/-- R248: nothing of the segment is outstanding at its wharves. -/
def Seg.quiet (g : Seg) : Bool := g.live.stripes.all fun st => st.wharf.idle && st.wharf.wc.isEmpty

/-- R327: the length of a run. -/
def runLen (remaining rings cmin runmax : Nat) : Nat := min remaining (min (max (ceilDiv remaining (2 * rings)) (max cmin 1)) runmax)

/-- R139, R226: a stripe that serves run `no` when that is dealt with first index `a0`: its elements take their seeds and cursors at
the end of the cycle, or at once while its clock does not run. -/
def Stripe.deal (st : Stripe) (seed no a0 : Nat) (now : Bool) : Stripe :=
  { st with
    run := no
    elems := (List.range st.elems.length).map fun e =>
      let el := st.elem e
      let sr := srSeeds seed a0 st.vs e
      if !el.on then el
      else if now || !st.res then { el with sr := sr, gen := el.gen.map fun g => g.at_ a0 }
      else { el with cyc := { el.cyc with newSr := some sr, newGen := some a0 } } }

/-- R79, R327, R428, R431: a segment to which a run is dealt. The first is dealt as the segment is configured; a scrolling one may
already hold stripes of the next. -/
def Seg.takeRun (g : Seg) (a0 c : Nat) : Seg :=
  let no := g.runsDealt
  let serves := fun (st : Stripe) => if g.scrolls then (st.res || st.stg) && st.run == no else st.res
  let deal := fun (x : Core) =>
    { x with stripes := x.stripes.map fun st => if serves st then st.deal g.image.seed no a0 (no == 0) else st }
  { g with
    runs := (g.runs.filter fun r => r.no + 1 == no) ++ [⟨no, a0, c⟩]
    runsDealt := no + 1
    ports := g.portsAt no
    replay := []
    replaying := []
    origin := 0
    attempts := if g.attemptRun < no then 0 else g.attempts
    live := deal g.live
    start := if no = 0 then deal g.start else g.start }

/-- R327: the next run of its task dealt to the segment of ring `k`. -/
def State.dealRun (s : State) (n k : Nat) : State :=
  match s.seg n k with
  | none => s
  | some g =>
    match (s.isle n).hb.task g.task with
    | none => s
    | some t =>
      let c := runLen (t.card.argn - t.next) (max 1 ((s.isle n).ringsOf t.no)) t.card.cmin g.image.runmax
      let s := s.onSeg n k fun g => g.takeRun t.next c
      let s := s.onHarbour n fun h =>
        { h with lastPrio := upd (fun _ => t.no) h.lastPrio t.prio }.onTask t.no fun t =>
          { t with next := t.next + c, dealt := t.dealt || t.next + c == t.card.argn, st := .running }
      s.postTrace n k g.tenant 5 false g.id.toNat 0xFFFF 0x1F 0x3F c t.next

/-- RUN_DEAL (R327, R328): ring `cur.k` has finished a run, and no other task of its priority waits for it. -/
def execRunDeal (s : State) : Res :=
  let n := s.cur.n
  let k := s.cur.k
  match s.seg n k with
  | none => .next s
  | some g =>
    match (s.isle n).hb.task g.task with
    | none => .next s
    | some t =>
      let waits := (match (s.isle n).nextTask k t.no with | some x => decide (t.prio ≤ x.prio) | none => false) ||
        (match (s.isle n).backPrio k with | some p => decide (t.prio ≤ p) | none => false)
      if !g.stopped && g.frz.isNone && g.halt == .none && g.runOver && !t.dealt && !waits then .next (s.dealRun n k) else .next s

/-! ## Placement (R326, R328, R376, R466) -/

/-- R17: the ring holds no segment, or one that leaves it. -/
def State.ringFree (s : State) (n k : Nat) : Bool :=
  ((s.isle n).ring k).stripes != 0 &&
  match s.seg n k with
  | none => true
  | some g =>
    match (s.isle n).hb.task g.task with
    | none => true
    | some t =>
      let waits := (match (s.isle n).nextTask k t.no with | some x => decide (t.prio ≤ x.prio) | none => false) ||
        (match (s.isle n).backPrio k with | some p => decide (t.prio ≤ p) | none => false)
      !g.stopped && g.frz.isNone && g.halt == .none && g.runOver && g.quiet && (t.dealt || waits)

------------------------

All the records shown above need to be given again exactly.

▶ Response to the task
/-- R248: nothing of the segment is outstanding at its wharves. -/
def Seg.quiet (g : Seg) : Bool := g.live.stripes.all fun st => st.wharf.idle && st.wharf.wc.isEmpty

/-- R327: the length of a run. -/
def runLen (remaining rings cmin runmax : Nat) : Nat := min remaining (min (max (ceilDiv remaining (2 * rings)) (max cmin 1)) runmax)

/-- R139, R226: a stripe that serves run `no` when that is dealt with first index `a0`: its elements take their seeds and cursors at
the end of the cycle, or at once while its clock does not run. -/
def Stripe.deal (st : Stripe) (seed no a0 : Nat) (now : Bool) : Stripe :=
  { st with
    run := no
    elems := (List.range st.elems.length).map fun e =>
      let el := st.elem e
      let sr := srSeeds seed a0 st.vs e
      if !el.on then el
      else if now || !st.res then { el with sr := sr, gen := el.gen.map fun g => g.at_ a0 }
      else { el with cyc := { el.cyc with newSr := some sr, newGen := some a0 } } }

/-- R79, R327, R428, R431: a segment to which a run is dealt. The first is dealt as the segment is configured; a scrolling one may
already hold stripes of the next. -/
def Seg.takeRun (g : Seg) (a0 c : Nat) : Seg :=
  let no := g.runsDealt
  let serves := fun (st : Stripe) => if g.scrolls then (st.res || st.stg) && st.run == no else st.res
  let deal := fun (x : Core) =>
    { x with stripes := x.stripes.map fun st => if serves st then st.deal g.image.seed no a0 (no == 0) else st }
  { g with
    runs := (g.runs.filter fun r => r.no + 1 == no) ++ [⟨no, a0, c⟩]
    runsDealt := no + 1
    ports := g.portsAt no
    replay := []
    replaying := []
    origin := 0
    attempts := if g.attemptRun < no then 0 else g.attempts
    live := deal g.live
    start := if no = 0 then deal g.start else g.start }

/-- R327: the next run of its task dealt to the segment of ring `k`. -/
def State.dealRun (s : State) (n k : Nat) : State :=
  match s.seg n k with
  | none => s
  | some g =>
    match (s.isle n).hb.task g.task with
    | none => s
    | some t =>
      let c := runLen (t.card.argn - t.next) (max 1 ((s.isle n).ringsOf t.no)) t.card.cmin g.image.runmax
      let s := s.onSeg n k fun g => g.takeRun t.next c
      let s := s.onHarbour n fun h =>
        { h with lastPrio := upd (fun _ => t.no) h.lastPrio t.prio }.onTask t.no fun t =>
          { t with next := t.next + c, dealt := t.dealt || t.next + c == t.card.argn, st := .running }
      s.postTrace n k g.tenant 5 false g.id.toNat 0xFFFF 0x1F 0x3F c t.next

/-- RUN_DEAL (R327, R328): ring `cur.k` has finished a run, and no other task of its priority waits for it. -/
def execRunDeal (s : State) : Res :=
  let n := s.cur.n
  let k := s.cur.k
  match s.seg n k with
  | none => .next s
  | some g =>
    match (s.isle n).hb.task g.task with
    | none => .next s
    | some t =>
      let waits := (match (s.isle n).nextTask k t.no with | some x => decide (t.prio ≤ x.prio) | none => false) ||
        (match (s.isle n).backPrio k with | some p => decide (t.prio ≤ p) | none => false)
      if !g.stopped && g.frz.isNone && g.halt == .none && g.runOver && !t.dealt && !waits then .next (s.dealRun n k) else .next s

/-! ## Placement (R326, R328, R376, R466) -/

/-- R17: the ring holds no segment, or one that leaves it. -/
def State.ringFree (s : State) (n k : Nat) : Bool :=
  ((s.isle n).ring k).stripes != 0 &&
  match s.seg n k with
  | none => true
  | some g =>
    match (s.isle n).hb.task g.task with
    | none => true
    | some t =>
      let waits := (match (s.isle n).nextTask k t.no with | some x => decide (t.prio ≤ x.prio) | none => false) ||
        (match (s.isle n).backPrio k with | some p => decide (t.prio ≤ p) | none => false)
      !g.stopped && g.frz.isNone && g.halt == .none && g.runOver && g.quiet && (t.dealt || waits)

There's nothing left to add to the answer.